If I need to make two loafs out of this one when is the appropriate time to split it?
Dear bread maker. Thank you for this video that I was waiting for. As I make my bread according to your method I always end up with no blooming during the baking. My bread do not rise and stay almost flat. First I was thinking of overkneading: may be I destroy gluten mesh during kneading. Then overproofing: may be the proofing time is too long and yeast are already "dead" in the oven? Finally, during the coilfold process, if the dough is still very flat after third coildfold, should I do more until the shape stays round?
What is your sentiment/advices? Sorry for numerous questions. Thank you very much
I would first look at overprofing in cold final proofing . Maybe your fridge is too warm. Keep it somewhere at 3-4 degrees Celsius. Or bake directly after bulk just to see how look.
@@BreadbyJoyRideCoffee it could also be a "weak" starter - she does not say whether there is any rise during the bulk fermentation (should be at least 20% rise, correct?) ; can also be over-working the dough (some people don't have the patience to let time do the "work") also the local temperature during bulk can affect the final outcome.....just a few ideas there!
What type of flour do you use? If you use all purpose, cut the amount of water, as regular flour isn't strong enough.
I try to have 30-50% in bulk and almost no rise in the fridge. And yes, each starter is diffrent. True, can be many things that affect ...
Thank you @harley Balwin @Mr Tech @Bread by Joy Ride Coffee Bread making is so facinating. May be weak starter can be an explanation as there is not much rise during bulk nor in the fridge. Although I try to inoculate it at the right time. I will explore all your advices. This is so exiting journey to learn and improve in bread making.

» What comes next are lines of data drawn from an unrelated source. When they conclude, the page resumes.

/-- The kind codes next to the listed ones, and each short kind one byte below its fixed length. -/
theorem witness_GoodFramesGiveTheirCommand_dropped :
    ((0x1F : Byte).toNat < 0x20 ∧ 0x23 < (0x24 : Byte).toNat ∧ (List.replicate 10 (0 : Byte)).length + 1 < 12 ∧
      ([] : List Byte).length + 1 < 2 ∧ ([0, 0] : List Byte).length + 1 < 4) ∧
    (0x5F : Byte).toNat < 0x60 ∧ 0x67 < (0x68 : Byte).toNat ∧ (List.replicate 6 (0 : Byte)).length + 1 < 8 ∧
      (List.replicate 4098 (0 : Byte)).length + 1 < 4100 := by
  simp only [List.length_replicate]
  decide

theorem witness_DamagedFramesAreOnlyCounted : checkPasses [] = false ∧ checkPasses [0x20, 0, 0, 0, 0] = false :=
  ⟨by decide, by decide +kernel⟩

theorem witness_GoodFramesResetSilenceAndBringLinksUp :
    (upState.node 0).state = .up ∧ (upState.node 31).state = .down ∧
      ∃ c h, headerOf c = some h ∧ h.port = 31 ∧ h.handedOn = false :=
  ⟨by decide, by decide, .breakLock { fromPort0 with port := 31 } 63, _, rfl, rfl, rfl⟩

/-- Links with frames to send and to finish. -/
def sendingState : State :=
  (((upState.setNode 1 { NodeLink.reset false with finishing := some .idle }).setDiskLink 14
    { DiskLink.reset with finishing := some .drop }).setDiskLink 15
    { DiskLink.reset with state := .up, silence := 49, owed := true, out := [.idle, .drop] })

theorem witness_FramesLeaveInOrderOfProduction :
    (sendingState.node 1).finishing = some .idle ∧
      ((sendingState.node 0).finishing = none ∧ (sendingState.node 0).out = .idle :: []) ∧
      (sendingState.diskLink 14).finishing = some .drop ∧
      ((sendingState.diskLink 15).finishing = none ∧ (sendingState.diskLink 15).out = .idle :: [.drop]) ∧
      ((State.reset.node 31).finishing = none ∧ (State.reset.node 31).out = []) ∧
      (State.reset.diskLink 0).finishing = none ∧ (State.reset.diskLink 0).out = [] := by decide

theorem witness_PortExpiryCountsSilenceAndSendsIdle :
    (∀ n, (State.reset.node n).owed = false) ∧ ∀ d, (State.reset.diskLink d).owed = false :=
  ⟨fun n => by simp [reset_node, NodeLink.reset], fun d => by simp [DiskLink.reset]⟩

theorem witness_DeparturesEndTheNodesWork :
    (State.reset.node 31).state = .down ∧
      ((upState.node 0).state = .up ∧ (upState.node 0).owed = true ∧
        upState.link.limitRead ≤ (upState.node 0).silence + 1) ∧
      upState.managedBy fromPort0 ∧ (31 : Byte).toNat = (31 : NodePort).val :=
  ⟨by decide, by decide, upState_managed, by decide⟩

theorem witness_DiskLossesFailTheDisksStages :
    (State.reset.diskLink 0).state = .down ∧
      ((sendingState.diskLink 15).state = .up ∧ (sendingState.diskLink 15).owed = true ∧
        sendingState.link.limitRead ≤ (sendingState.diskLink 15).silence + 1) ∧
      upState.managedBy fromPort0 ∧ (15 : Byte).toNat = (15 : DiskPort).val :=
  ⟨by decide, by decide, upState_managed, by decide⟩

/-! ### Loans -/

/-- The checks of a GRANT LOAN that refuse, in their order: a node above 31 and a mode code 3; node 12's pair beside its
own WRITE loan; node 31's WRITE and SHARED-UPDATE beside that loan; and no entry FREE. -/
theorem witness_GrantsPutThePairInForce_refused :
    31 < (32 : Byte).toNat ∧ LoanMode.ofCode (3 : Byte).toNat = none ∧ loanState.managedBy fromPort0 ∧
      ((loanState.loanAt 511).inForce = true ∧ (loanState.loanAt 511).volume = 33 ∧ (loanState.loanAt 511).node = 12 ∧
        (loanState.loanAt 511).mode = .write ∧
        (∀ j, ¬((loanState.loanAt j).inForce = true ∧ (loanState.loanAt j).volume = 33 ∧
          (loanState.loanAt j).node = 31)) ∧
        (31 : Byte).toNat = (31 : NodePort).val ∧ LoanMode.ofCode (1 : Byte).toNat = some .write ∧
        LoanMode.ofCode (2 : Byte).toNat = some .sharedUpdate) ∧
      let s := { upState with loan := { upState.loan with
        loans := Vector.replicate 512 { Loan.reset with state := .recalled, volume := 77 } } }
      s.managedBy fromPort0 ∧ (∀ j, (s.loanAt j).inForce = false) ∧ s.pairEntry 33 31 = none ∧
        ∀ j, (s.loanAt j).state ≠ .free := by
  refine ⟨by decide, by decide, ?_, ⟨?_, ?_, ?_, ?_, fun j => ?_, by decide, by decide, by decide⟩, ?_⟩
  · simp [State.managedBy, loanState, upState, fromPort0, NodeLink.reset]
  · simp [loanState, Loan.inForce]
  · simp [loanState]
  · simp [loanState]
  · simp [loanState]
  · simp only [loanState, upState, State.setLoan_loanAt_eq, State.setNode_loanAt, reset_loanAt]
    split <;> simp [Loan.reset]
  · refine ⟨upState_managed, by simp [State.loanAt, Loan.inForce], tableFind_eq_none.mpr fun j => ?_, ?_⟩
    · simp [Loan.ofPair]
    · simp [State.loanAt]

What mix of flours at what percentages are you using in your starter? Thanks!
I use just white (high gluten) flour.
Super!! Congrats 🥳
The most common thing from what I´ve seen is autolysing with the sourdough, flour, water. Is there a specific purpose of adding the sourdough afterwards?
that is not autolyse. autolyse is only with water and salt. if you add the starter it can be called maybe "fermentolyse". fermentation will start before you have developed gluten network and you will lose air. if you are not interested in the bread being aerated or you are in a great hurry, you can do all together from start.
Bread by Joy Ride Coffee cheers for the response, will try a proper autolyse next time.
Wow do you live there? That place looks amazing.
Romania. Thank you!
Bread by Joy Ride Coffee If I ever visit Romania, I will try to find you. My bread is always a big disappointment!
My bread flour is about 13%-14,5%! Is it can make this bread????